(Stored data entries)
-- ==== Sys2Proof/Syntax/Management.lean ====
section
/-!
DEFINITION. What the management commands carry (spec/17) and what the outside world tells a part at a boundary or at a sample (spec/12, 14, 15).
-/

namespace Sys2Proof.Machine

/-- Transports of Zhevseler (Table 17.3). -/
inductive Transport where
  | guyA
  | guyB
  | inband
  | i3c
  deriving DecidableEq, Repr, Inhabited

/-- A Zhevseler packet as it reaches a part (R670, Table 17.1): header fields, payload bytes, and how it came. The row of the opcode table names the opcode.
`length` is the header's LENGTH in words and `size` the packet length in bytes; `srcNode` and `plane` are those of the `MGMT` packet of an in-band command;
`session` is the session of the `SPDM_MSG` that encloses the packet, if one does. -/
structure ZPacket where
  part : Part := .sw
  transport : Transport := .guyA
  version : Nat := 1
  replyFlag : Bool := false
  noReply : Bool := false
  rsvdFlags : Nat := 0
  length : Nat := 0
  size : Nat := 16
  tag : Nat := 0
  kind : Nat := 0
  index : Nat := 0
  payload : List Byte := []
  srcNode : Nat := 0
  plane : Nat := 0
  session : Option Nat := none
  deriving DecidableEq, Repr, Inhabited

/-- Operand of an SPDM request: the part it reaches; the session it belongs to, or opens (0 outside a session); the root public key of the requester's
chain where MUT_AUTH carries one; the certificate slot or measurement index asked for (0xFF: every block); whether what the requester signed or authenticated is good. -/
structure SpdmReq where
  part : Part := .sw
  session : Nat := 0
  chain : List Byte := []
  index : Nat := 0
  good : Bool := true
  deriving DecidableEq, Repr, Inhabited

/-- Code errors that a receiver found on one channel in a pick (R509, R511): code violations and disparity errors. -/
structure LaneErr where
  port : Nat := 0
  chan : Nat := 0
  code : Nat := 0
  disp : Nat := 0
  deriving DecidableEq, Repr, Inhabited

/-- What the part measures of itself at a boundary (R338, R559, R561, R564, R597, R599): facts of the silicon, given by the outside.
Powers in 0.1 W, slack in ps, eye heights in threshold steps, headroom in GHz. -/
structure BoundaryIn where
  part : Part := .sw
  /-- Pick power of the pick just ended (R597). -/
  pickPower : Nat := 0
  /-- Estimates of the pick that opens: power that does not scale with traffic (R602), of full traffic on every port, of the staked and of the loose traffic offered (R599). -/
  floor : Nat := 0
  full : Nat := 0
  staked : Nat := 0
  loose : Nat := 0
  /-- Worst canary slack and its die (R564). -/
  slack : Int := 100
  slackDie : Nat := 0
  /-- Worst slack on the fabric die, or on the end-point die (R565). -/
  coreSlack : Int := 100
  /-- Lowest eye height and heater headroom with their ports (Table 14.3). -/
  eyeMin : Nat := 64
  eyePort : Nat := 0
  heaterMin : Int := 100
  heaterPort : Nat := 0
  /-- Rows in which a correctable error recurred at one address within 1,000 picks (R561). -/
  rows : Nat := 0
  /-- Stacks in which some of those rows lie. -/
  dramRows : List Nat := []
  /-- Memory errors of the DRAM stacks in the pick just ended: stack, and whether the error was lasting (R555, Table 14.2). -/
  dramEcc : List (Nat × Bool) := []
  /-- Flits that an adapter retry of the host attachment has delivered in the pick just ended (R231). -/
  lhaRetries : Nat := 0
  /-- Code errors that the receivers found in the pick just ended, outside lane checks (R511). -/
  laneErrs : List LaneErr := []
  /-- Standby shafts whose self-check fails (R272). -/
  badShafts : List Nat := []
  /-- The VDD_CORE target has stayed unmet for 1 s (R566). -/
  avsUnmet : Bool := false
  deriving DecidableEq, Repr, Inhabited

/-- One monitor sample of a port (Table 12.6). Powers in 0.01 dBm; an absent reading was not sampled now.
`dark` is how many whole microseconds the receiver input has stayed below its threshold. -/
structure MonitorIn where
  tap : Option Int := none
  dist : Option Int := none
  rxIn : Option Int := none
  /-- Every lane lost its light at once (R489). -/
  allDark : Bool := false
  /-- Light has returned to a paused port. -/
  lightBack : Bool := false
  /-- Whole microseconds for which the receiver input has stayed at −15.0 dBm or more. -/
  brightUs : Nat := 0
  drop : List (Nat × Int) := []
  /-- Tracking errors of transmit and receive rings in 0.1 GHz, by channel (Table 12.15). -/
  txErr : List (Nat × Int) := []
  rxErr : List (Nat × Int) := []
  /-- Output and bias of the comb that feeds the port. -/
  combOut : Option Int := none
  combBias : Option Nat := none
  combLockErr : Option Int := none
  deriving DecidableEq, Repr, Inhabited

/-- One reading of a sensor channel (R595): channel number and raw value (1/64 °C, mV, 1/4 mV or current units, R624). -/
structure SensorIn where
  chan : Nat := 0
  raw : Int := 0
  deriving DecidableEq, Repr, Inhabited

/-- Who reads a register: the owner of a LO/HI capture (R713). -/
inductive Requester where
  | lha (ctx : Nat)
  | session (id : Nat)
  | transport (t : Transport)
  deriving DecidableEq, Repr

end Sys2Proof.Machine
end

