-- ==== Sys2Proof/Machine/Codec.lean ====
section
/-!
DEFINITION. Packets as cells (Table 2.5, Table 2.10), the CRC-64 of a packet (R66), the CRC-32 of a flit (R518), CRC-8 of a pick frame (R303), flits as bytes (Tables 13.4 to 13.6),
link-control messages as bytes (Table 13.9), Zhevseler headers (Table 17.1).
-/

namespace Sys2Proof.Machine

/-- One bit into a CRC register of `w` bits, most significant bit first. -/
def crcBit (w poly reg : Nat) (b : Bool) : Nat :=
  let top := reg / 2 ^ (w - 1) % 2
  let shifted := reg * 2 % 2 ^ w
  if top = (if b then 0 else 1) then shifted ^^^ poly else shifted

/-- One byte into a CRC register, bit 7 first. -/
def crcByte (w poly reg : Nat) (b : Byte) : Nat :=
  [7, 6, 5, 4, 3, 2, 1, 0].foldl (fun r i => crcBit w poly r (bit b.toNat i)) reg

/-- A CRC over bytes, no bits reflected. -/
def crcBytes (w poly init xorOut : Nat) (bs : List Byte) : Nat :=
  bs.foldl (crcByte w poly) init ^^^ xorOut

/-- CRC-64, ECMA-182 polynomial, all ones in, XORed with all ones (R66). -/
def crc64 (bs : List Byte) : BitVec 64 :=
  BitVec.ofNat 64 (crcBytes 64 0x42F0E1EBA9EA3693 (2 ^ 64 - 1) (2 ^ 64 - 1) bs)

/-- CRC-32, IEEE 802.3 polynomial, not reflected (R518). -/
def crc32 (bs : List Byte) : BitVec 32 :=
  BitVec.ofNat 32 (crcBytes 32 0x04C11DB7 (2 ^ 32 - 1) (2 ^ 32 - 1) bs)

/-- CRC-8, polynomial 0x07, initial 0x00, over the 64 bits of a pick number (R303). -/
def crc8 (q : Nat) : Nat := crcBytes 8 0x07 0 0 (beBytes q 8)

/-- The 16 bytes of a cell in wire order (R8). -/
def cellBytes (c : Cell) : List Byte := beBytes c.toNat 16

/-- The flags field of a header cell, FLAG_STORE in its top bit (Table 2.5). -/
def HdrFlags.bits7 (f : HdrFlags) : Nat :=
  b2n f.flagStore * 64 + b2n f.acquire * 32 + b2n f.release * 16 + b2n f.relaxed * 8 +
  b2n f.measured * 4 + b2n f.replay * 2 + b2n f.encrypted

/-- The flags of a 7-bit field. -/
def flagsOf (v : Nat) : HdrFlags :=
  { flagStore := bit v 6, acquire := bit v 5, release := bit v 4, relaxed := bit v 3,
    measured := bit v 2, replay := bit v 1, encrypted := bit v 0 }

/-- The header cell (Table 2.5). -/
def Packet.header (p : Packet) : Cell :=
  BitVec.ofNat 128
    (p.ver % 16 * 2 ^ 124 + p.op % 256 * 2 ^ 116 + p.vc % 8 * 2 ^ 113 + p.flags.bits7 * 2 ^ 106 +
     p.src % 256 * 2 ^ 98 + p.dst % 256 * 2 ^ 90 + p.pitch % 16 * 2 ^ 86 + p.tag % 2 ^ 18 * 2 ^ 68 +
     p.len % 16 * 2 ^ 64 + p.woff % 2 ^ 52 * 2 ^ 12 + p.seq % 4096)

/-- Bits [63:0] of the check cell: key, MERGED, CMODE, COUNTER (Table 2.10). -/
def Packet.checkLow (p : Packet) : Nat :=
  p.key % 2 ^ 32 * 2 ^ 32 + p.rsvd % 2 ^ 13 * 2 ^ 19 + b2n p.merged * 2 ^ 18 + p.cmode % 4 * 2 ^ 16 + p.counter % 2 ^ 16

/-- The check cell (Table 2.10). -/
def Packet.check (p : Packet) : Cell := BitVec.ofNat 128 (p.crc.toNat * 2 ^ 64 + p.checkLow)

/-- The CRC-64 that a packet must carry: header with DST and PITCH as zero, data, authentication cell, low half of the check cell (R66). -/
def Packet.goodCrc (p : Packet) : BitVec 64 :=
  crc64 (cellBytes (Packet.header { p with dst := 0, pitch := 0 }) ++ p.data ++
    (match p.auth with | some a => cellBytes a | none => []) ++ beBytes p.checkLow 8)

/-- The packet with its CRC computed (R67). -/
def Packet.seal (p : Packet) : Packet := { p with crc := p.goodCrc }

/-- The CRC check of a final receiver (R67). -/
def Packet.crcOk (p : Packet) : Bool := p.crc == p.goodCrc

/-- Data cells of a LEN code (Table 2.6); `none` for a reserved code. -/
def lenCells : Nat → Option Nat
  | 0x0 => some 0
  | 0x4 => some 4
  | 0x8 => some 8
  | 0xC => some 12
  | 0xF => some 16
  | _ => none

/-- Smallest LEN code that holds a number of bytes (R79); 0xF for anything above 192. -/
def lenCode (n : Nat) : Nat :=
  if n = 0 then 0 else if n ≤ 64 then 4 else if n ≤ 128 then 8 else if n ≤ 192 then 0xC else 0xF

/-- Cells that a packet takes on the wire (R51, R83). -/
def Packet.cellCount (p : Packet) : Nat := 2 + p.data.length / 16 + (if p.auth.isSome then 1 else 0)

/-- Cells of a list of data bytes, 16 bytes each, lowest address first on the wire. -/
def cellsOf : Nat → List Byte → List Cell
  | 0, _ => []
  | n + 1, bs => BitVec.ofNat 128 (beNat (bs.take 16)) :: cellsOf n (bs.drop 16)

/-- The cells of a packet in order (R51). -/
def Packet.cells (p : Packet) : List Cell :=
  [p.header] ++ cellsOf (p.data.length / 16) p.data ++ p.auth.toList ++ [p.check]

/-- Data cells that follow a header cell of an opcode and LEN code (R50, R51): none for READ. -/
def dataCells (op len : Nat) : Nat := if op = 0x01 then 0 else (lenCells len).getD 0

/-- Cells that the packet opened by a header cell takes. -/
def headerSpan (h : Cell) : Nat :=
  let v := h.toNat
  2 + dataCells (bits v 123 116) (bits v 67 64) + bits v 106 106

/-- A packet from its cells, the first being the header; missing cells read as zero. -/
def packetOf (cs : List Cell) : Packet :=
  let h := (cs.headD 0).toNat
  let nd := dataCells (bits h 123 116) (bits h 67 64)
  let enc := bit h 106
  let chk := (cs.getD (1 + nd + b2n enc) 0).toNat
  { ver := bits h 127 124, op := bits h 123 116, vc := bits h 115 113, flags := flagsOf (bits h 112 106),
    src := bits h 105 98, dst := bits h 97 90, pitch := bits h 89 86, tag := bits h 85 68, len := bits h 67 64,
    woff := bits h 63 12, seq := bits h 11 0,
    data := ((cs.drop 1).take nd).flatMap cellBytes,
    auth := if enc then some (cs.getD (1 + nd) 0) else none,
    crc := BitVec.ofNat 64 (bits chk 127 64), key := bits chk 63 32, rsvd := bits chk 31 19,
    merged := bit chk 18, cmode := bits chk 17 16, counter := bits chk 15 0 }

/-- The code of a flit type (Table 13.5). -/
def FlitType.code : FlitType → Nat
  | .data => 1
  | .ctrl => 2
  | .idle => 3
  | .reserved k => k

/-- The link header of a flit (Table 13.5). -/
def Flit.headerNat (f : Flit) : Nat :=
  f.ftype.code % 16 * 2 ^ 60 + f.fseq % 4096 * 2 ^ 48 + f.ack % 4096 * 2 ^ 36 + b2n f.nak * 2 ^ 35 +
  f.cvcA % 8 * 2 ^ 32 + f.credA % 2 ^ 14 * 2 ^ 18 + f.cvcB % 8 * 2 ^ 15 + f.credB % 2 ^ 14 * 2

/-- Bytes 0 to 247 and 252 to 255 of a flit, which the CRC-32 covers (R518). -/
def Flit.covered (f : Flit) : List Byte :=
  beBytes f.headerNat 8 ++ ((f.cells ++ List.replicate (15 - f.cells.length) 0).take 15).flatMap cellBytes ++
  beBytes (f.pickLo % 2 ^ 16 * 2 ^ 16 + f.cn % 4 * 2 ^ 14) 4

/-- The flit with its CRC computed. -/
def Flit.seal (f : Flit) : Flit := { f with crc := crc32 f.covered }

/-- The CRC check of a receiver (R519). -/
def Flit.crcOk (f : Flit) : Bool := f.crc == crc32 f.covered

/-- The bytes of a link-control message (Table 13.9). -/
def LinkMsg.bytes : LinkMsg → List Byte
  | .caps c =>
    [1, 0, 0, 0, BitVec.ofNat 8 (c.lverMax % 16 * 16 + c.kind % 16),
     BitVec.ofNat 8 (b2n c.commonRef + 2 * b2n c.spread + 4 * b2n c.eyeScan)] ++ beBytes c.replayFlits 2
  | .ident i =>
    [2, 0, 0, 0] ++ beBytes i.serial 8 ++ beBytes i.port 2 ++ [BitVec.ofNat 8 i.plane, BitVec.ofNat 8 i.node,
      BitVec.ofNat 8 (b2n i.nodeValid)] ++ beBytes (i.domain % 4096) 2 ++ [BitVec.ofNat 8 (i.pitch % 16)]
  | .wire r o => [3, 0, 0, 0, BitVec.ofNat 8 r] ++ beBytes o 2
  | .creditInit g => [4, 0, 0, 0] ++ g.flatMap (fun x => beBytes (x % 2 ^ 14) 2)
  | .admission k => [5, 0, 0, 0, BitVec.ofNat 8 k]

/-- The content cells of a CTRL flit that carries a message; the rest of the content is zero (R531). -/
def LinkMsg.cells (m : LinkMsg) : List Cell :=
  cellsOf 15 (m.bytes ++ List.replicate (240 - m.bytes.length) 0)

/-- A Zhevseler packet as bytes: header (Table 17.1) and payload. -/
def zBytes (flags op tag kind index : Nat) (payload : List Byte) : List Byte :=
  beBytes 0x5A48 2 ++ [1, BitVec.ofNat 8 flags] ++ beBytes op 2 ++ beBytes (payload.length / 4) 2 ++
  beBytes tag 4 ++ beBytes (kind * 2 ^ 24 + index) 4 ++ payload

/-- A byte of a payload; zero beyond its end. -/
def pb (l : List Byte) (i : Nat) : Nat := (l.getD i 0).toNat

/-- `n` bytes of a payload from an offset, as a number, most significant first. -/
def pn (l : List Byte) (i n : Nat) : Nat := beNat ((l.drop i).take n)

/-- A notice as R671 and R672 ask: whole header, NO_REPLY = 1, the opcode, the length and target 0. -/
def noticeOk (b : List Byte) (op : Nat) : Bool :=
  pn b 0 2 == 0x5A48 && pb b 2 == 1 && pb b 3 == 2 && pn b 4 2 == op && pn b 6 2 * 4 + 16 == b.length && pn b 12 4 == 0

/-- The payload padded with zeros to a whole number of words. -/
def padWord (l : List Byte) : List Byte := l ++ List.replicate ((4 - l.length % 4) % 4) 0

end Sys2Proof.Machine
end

▸ Task requirements: Please copy every line of the records above in which "acquire" appears.

▸ Reply to the exercise:
  b2n f.flagStore * 64 + b2n f.acquire * 32 + b2n f.release * 16 + b2n f.relaxed * 8 +
  { flagStore := bit v 6, acquire := bit v 5, release := bit v 4, relaxed := bit v 3,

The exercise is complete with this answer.